╭─ Exercise material
/-- Whether a shape breaks R136 or R137 for a transfer at tile-memory offset `tm`. -/
def Shape.bad (h : Shape) (write : Bool) (tm : Nat) : Bool :=
  h.stray || h.rowBytes % 64 != 0 || h.rowBytes == 0 || decide (2 ^ 24 < h.rowBytes) || h.vaStride.natAbs % 64 != 0 || h.tmStride % 64 != 0
  || decide (2 ^ 24 < h.rows * h.rowBytes)
  || (if write then (h.tmStride != 0 && decide (h.tmStride < h.rowBytes)) || decide (h.vaStride.natAbs < h.rowBytes)
      else decide (h.tmStride < h.rowBytes))
  || decide (tmSize < tm + (h.rows - 1) * h.tmStride + h.rowBytes)

/-- The stream operation that a slot starts (R133, R136 to R140). -/
def streamOf (a : Arch) (tm : Cells) (pc slot seq w : Nat) : StreamOp :=
  let op := slotOp w
  let base : StreamOp := { seq := seq, op := op, pc := pc, slot := slot, va := stAddr a w, size := stBytes w, sx := stSx w, dst := slotDst w
                           a := a.getG (slotB w), b := a.getG (slotC w) }
  if isDmaOp op then
    let h := Shape.decode (tm.readN (a.getG (slotC w)).toNat 32)
    { base with tag := stTag w, tmOff := (a.getG (slotB w)).toNat, rows := h.rows, rowBytes := h.rowBytes, vaStride := h.vaStride
                tmStride := h.tmStride }
  else base

/-! ## The fetch window and loops -/

/-- Whether `n` bytes from `pc` may be fetched: inside the window, and every block of them loaded (R68, R554). -/
def Core.fetchable (c : Core) (pc n : Nat) : Bool :=
  decide (c.arch.winBase ≤ pc) && decide (pc + n ≤ c.arch.winLimit) && decide (pc + n ≤ 0x40000)
  && (upto ((pc + n - 1) / 1024 + 1 - pc / 1024)).all (fun i => c.loaded.contains (pc / 1024 + i))

def Arch.inWindow (a : Arch) (x : Nat) : Bool := decide (a.winBase ≤ x) && decide (x < a.winLimit)

/-- The value of a loop counter. -/
def Arch.getLc (a : Arch) (l : Nat) : Nat := (SMap.get (fun _ => 0) a.lc l).toNat
def Arch.setLc (a : Arch) (l v : Nat) : Arch := { a with lc := SMap.set (fun _ => 0) a.lc l (BitVec.ofNat 32 v) }

/-- Loops whose bodies run; one of count 0 is kept only until its body is skipped (R77). -/
def Arch.live' (a : Arch) : List Loop := a.loops.filter (fun l => a.getLc l.lc != 0)

/-- The loops that stay when a LOOP names counter `n`: the active loop that holds it and every loop inside it end (R116); one that waits with
count 0 for its START is no active loop, encloses nothing and goes alone (DESIGN CHOICE, log 56). -/
def Arch.dropCounter (a : Arch) (n : Nat) : List Loop :=
  match a.loops.findIdx? (fun x => x.lc == n) with
  | some i => if a.getLc n = 0 then a.loops.eraseIdx i else a.loops.drop (i + 1)
  | none => a.loops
╰─
**Task brief**
Exact retyping is needed for the line with "tmStride := h.tmStride" and for each line after it through the end of the listing above; no other lines belong.

**Exercise result**
                tmStride := h.tmStride }
  else base

/-! ## The fetch window and loops -/

/-- Whether `n` bytes from `pc` may be fetched: inside the window, and every block of them loaded (R68, R554). -/
def Core.fetchable (c : Core) (pc n : Nat) : Bool :=
  decide (c.arch.winBase ≤ pc) && decide (pc + n ≤ c.arch.winLimit) && decide (pc + n ≤ 0x40000)
  && (upto ((pc + n - 1) / 1024 + 1 - pc / 1024)).all (fun i => c.loaded.contains (pc / 1024 + i))

def Arch.inWindow (a : Arch) (x : Nat) : Bool := decide (a.winBase ≤ x) && decide (x < a.winLimit)

/-- The value of a loop counter. -/
def Arch.getLc (a : Arch) (l : Nat) : Nat := (SMap.get (fun _ => 0) a.lc l).toNat
def Arch.setLc (a : Arch) (l v : Nat) : Arch := { a with lc := SMap.set (fun _ => 0) a.lc l (BitVec.ofNat 32 v) }

/-- Loops whose bodies run; one of count 0 is kept only until its body is skipped (R77). -/
def Arch.live' (a : Arch) : List Loop := a.loops.filter (fun l => a.getLc l.lc != 0)

/-- The loops that stay when a LOOP names counter `n`: the active loop that holds it and every loop inside it end (R116); one that waits with
count 0 for its START is no active loop, encloses nothing and goes alone (DESIGN CHOICE, log 56). -/
def Arch.dropCounter (a : Arch) (n : Nat) : List Loop :=
  match a.loops.findIdx? (fun x => x.lc == n) with
  | some i => if a.getLc n = 0 then a.loops.eraseIdx i else a.loops.drop (i + 1)
  | none => a.loops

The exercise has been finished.